- [GIVEN DATA]
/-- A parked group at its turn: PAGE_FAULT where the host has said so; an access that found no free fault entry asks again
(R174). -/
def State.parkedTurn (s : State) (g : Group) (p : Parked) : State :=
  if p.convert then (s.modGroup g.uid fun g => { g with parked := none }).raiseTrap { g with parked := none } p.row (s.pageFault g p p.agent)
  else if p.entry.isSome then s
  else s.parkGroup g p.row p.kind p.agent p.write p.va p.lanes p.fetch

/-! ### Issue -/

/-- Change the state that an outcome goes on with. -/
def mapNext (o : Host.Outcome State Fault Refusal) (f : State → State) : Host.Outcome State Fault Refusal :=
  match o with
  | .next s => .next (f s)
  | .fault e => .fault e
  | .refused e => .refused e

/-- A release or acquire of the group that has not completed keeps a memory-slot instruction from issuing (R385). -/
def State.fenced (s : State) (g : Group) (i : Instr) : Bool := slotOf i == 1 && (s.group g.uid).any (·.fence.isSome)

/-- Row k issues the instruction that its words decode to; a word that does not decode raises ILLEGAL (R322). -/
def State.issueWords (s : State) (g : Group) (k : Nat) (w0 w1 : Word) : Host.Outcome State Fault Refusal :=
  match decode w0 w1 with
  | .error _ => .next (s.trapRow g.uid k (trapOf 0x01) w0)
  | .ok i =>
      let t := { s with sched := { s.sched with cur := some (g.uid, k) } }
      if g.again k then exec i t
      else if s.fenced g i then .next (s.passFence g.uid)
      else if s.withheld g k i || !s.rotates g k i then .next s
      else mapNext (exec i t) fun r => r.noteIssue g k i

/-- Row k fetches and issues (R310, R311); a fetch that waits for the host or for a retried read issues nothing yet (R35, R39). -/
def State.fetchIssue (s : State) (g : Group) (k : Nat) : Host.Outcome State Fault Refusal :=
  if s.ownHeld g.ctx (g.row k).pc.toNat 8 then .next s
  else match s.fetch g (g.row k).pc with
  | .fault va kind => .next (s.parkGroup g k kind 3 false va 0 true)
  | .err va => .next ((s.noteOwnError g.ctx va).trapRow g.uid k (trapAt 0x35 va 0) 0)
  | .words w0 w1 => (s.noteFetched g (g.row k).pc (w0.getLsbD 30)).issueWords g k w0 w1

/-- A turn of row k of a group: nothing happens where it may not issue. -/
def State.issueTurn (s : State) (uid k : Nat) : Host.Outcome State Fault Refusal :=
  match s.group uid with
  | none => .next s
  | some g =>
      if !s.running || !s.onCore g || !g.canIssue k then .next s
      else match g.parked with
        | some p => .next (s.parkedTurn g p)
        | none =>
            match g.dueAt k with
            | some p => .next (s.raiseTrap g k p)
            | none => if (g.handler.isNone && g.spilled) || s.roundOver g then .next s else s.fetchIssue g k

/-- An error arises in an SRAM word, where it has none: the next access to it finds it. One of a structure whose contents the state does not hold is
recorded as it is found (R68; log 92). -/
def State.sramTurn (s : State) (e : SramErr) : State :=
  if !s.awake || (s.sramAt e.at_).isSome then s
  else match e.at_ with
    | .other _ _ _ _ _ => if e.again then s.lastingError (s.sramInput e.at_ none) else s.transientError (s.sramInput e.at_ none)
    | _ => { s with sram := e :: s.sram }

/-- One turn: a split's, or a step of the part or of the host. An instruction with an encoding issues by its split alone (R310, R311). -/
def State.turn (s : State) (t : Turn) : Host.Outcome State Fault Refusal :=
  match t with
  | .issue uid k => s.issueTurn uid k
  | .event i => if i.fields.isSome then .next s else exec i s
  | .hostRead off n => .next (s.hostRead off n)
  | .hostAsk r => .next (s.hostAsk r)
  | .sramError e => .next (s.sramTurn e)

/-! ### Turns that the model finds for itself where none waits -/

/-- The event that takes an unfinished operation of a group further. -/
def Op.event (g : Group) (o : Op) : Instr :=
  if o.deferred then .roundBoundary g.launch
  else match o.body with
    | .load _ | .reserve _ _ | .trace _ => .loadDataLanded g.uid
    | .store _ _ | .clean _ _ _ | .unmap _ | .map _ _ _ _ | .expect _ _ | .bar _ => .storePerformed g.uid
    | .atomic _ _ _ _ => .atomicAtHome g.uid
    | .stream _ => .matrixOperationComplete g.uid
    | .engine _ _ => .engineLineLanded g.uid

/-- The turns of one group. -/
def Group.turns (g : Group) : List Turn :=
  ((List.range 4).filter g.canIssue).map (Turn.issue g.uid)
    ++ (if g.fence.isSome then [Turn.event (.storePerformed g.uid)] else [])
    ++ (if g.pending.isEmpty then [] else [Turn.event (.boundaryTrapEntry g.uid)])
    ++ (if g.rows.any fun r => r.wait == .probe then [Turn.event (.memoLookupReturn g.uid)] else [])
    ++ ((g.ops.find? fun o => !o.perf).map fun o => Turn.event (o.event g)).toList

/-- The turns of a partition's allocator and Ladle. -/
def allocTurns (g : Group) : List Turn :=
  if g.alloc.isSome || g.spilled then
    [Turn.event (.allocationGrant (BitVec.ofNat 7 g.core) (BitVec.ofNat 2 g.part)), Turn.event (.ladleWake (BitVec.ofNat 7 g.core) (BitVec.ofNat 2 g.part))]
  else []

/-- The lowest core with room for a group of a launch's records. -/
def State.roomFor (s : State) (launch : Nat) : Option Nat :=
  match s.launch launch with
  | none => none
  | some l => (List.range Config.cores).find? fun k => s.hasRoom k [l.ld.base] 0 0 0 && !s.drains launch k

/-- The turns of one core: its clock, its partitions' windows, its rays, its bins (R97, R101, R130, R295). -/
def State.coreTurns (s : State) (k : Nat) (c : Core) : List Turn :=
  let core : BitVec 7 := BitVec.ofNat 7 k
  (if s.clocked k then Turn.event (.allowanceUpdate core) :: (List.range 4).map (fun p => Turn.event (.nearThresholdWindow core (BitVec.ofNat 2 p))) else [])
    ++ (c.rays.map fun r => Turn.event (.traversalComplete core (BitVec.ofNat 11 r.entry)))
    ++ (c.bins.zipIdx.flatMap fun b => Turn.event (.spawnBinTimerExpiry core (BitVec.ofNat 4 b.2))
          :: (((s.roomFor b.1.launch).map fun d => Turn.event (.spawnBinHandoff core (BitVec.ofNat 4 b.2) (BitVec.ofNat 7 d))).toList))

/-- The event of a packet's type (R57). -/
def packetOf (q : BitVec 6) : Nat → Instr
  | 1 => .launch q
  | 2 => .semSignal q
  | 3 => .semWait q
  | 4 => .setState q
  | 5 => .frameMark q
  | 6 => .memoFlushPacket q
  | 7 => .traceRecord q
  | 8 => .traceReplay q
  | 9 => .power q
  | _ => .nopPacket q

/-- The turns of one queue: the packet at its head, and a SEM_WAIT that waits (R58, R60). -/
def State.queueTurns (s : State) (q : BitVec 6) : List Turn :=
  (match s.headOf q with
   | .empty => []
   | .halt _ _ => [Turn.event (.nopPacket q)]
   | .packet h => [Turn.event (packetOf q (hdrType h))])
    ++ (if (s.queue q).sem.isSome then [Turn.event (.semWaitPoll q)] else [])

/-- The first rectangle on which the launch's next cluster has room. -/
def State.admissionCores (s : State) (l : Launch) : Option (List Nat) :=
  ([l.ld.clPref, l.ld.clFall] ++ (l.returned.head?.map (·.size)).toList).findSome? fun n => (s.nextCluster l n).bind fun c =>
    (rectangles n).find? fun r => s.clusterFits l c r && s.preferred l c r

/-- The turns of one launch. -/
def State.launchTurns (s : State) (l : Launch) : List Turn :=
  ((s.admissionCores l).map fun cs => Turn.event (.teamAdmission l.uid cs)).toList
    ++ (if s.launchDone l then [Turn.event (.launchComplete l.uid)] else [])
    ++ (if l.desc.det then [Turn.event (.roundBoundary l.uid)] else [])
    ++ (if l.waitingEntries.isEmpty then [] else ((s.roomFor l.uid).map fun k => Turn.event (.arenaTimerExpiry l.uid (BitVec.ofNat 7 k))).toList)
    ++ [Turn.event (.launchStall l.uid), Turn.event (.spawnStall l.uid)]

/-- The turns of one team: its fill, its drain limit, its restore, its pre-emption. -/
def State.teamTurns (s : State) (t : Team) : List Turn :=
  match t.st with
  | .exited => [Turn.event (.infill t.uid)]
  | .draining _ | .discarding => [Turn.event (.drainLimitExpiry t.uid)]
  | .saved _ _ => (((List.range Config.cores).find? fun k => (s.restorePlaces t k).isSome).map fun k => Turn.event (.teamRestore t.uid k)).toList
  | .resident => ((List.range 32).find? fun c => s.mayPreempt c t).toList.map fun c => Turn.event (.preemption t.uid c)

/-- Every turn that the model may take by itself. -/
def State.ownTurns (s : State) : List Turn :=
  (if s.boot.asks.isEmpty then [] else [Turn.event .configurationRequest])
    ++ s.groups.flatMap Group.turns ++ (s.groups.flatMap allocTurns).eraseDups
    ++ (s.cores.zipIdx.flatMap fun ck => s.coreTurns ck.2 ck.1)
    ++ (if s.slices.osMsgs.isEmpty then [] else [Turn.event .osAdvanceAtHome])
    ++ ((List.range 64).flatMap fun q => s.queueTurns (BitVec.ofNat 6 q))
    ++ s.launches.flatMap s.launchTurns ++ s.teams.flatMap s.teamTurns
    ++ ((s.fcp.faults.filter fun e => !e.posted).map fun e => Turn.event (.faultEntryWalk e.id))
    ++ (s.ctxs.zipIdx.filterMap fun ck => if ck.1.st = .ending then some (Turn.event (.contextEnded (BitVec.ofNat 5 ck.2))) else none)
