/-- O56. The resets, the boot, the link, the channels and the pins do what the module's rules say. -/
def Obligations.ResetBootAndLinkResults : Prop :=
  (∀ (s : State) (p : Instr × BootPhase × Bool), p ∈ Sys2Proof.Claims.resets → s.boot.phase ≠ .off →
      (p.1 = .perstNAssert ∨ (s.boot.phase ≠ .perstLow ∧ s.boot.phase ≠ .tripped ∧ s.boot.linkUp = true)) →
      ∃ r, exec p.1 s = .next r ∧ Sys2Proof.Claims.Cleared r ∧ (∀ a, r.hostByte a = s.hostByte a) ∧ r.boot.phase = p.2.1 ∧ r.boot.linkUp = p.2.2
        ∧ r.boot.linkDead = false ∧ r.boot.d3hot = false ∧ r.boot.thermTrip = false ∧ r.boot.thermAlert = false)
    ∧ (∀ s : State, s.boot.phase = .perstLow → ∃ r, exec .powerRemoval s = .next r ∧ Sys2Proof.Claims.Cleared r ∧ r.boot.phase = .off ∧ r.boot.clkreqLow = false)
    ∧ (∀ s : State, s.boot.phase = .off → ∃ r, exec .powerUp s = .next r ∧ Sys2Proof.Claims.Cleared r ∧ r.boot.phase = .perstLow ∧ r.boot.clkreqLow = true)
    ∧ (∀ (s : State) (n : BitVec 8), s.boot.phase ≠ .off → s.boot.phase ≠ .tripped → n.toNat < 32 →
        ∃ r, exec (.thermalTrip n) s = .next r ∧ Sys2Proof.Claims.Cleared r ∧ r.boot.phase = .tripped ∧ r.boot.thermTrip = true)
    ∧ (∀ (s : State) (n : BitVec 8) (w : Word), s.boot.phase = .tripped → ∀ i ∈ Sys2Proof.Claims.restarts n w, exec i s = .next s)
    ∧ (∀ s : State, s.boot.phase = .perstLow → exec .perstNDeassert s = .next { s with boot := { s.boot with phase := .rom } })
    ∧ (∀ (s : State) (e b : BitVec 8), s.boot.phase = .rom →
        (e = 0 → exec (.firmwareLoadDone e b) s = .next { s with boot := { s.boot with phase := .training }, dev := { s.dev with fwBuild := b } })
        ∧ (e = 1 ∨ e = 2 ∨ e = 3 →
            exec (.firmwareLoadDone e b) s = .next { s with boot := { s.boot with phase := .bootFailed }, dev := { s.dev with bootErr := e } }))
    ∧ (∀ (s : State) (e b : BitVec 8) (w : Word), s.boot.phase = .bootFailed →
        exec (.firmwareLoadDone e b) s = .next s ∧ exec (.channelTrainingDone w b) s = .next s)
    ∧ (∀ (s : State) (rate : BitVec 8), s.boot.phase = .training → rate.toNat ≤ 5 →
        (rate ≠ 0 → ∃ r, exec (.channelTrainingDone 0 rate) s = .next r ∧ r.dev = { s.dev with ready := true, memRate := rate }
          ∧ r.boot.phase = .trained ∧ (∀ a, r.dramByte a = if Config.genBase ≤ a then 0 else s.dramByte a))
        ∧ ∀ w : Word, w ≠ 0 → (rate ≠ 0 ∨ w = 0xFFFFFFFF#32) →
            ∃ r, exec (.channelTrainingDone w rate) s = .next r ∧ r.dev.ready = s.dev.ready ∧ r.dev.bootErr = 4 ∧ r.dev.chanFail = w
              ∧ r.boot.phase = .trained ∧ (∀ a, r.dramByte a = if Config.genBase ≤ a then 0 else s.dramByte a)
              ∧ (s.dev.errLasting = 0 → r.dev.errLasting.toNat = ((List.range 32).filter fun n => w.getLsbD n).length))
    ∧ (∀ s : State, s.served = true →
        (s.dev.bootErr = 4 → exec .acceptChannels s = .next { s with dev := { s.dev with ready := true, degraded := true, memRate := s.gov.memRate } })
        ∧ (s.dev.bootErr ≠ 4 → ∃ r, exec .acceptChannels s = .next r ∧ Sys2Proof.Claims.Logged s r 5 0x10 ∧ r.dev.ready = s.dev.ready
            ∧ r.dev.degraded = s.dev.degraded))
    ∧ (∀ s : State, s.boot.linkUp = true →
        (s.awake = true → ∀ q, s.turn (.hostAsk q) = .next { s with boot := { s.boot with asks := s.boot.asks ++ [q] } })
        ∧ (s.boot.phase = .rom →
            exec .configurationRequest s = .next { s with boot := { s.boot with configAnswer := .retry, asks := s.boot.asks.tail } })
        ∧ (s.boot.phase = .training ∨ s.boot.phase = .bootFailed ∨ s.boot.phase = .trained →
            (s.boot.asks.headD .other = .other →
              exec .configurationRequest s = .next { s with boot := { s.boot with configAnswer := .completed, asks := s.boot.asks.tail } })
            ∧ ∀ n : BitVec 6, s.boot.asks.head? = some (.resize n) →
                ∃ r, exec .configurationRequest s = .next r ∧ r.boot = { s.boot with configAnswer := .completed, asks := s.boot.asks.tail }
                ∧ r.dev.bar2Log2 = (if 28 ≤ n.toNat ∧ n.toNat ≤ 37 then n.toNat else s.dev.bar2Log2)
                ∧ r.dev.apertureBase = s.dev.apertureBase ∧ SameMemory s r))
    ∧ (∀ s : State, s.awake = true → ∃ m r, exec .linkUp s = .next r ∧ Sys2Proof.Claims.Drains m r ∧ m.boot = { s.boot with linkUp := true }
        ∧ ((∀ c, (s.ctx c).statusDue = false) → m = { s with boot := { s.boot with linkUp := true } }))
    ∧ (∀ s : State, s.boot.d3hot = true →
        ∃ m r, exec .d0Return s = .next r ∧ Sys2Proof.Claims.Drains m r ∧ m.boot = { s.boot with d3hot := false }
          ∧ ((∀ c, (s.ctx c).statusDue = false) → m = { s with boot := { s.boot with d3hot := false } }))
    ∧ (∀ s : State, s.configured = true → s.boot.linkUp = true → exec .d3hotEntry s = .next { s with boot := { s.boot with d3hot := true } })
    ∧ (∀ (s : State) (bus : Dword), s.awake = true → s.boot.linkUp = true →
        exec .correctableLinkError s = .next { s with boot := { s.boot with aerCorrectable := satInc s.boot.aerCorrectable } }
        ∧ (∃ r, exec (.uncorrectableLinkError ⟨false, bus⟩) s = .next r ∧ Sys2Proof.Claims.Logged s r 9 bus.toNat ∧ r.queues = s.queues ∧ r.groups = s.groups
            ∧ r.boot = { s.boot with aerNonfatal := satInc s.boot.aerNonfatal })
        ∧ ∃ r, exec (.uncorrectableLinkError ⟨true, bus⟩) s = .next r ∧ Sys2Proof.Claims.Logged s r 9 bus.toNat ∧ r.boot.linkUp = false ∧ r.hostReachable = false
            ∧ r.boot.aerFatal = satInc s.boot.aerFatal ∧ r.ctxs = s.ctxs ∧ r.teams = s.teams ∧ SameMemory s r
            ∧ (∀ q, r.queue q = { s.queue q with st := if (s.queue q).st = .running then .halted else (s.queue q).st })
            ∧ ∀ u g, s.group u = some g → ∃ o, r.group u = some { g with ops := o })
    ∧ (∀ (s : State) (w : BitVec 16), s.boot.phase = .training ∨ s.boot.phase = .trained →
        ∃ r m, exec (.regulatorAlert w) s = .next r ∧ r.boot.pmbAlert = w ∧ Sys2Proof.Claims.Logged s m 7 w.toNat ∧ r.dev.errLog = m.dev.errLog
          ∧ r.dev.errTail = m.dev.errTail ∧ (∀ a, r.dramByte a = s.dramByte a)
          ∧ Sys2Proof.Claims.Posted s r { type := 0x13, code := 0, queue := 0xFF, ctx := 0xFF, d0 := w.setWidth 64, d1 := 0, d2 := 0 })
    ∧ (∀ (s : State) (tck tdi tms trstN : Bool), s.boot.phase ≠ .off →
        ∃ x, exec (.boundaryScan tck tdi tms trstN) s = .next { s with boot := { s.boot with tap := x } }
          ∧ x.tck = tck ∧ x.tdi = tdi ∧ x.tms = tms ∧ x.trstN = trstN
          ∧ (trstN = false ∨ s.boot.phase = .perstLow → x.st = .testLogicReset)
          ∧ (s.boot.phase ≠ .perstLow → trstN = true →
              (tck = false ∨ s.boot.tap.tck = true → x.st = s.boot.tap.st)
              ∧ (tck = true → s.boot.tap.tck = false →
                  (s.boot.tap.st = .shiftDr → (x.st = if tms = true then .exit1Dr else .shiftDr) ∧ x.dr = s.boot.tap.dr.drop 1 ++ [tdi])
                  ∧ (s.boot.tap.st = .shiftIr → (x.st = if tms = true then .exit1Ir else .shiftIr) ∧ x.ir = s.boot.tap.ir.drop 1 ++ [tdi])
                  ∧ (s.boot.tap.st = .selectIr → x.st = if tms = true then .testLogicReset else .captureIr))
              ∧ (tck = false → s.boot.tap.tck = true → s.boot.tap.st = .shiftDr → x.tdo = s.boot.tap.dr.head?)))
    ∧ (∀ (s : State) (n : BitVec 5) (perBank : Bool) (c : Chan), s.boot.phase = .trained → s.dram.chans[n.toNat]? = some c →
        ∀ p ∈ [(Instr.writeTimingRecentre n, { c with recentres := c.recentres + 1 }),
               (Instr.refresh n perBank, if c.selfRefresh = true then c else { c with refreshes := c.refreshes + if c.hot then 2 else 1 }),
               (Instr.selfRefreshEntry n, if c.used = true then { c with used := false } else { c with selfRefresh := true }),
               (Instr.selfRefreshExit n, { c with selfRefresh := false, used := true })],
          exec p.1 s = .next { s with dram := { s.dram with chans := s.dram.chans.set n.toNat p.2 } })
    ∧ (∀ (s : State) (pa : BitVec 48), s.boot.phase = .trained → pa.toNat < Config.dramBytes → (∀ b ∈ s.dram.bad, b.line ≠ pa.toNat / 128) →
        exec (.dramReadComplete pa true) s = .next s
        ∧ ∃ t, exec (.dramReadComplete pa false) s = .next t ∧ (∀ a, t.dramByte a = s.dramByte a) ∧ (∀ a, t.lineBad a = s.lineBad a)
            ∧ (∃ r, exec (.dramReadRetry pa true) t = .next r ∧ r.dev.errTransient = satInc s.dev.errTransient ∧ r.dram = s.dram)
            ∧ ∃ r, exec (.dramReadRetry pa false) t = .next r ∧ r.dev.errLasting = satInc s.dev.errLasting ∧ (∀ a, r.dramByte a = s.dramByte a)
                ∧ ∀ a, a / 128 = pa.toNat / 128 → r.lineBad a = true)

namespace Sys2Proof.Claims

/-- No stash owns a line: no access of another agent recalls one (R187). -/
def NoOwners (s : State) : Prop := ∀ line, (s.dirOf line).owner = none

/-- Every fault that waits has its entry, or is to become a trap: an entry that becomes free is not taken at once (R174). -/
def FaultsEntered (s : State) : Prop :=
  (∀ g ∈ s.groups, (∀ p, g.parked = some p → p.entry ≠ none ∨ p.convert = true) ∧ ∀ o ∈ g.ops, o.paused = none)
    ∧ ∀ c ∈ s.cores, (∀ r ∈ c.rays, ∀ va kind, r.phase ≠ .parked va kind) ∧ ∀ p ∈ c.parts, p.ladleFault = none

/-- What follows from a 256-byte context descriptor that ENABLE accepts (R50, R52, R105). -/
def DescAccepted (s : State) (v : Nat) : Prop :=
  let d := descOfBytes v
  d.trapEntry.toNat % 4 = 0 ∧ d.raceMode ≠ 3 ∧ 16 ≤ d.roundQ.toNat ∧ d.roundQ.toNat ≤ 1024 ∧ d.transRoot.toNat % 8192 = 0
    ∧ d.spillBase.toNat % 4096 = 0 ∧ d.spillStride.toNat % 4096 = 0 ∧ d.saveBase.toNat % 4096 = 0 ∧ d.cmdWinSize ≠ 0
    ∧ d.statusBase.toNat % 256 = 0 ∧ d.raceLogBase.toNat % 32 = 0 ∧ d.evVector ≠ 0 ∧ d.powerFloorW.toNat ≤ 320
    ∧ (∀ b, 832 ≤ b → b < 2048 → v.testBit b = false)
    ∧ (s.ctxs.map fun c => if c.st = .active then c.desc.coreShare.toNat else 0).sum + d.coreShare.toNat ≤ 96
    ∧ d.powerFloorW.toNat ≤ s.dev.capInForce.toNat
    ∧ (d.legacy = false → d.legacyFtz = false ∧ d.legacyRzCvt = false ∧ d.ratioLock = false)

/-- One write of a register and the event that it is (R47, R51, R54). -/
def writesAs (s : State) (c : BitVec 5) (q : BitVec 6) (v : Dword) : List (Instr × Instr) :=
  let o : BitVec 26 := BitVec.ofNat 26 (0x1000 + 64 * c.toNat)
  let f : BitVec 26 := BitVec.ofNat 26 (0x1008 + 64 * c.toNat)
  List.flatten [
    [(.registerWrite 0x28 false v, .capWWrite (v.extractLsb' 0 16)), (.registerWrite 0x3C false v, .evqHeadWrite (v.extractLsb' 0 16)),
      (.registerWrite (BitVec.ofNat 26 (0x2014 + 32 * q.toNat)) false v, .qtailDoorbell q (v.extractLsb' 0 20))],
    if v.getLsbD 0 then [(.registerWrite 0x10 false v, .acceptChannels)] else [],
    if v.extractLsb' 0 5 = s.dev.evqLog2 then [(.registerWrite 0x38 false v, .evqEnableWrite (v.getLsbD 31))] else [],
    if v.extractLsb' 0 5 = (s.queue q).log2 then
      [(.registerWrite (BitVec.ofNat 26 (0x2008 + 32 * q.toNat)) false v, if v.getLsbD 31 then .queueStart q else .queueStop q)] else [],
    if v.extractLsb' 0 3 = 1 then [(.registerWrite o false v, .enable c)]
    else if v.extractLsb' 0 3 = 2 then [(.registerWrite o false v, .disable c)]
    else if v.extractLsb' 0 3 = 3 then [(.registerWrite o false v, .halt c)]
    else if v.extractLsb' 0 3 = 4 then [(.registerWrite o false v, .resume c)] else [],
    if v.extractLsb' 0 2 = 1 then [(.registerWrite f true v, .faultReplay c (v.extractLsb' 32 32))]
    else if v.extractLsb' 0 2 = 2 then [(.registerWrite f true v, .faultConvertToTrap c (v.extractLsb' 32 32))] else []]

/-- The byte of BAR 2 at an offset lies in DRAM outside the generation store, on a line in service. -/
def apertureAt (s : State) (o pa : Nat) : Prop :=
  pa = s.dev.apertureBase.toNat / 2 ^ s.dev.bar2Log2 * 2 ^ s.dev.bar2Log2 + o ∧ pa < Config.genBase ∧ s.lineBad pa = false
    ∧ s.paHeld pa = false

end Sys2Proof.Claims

- [TASK PROMPT] Above are the records; copy every line in them that holds the word "admissionCores".

- [PROBLEM SOLUTION]
def State.admissionCores (s : State) (l : Launch) : Option (List Nat) :=
  ((s.admissionCores l).map fun cs => Turn.event (.teamAdmission l.uid cs)).toList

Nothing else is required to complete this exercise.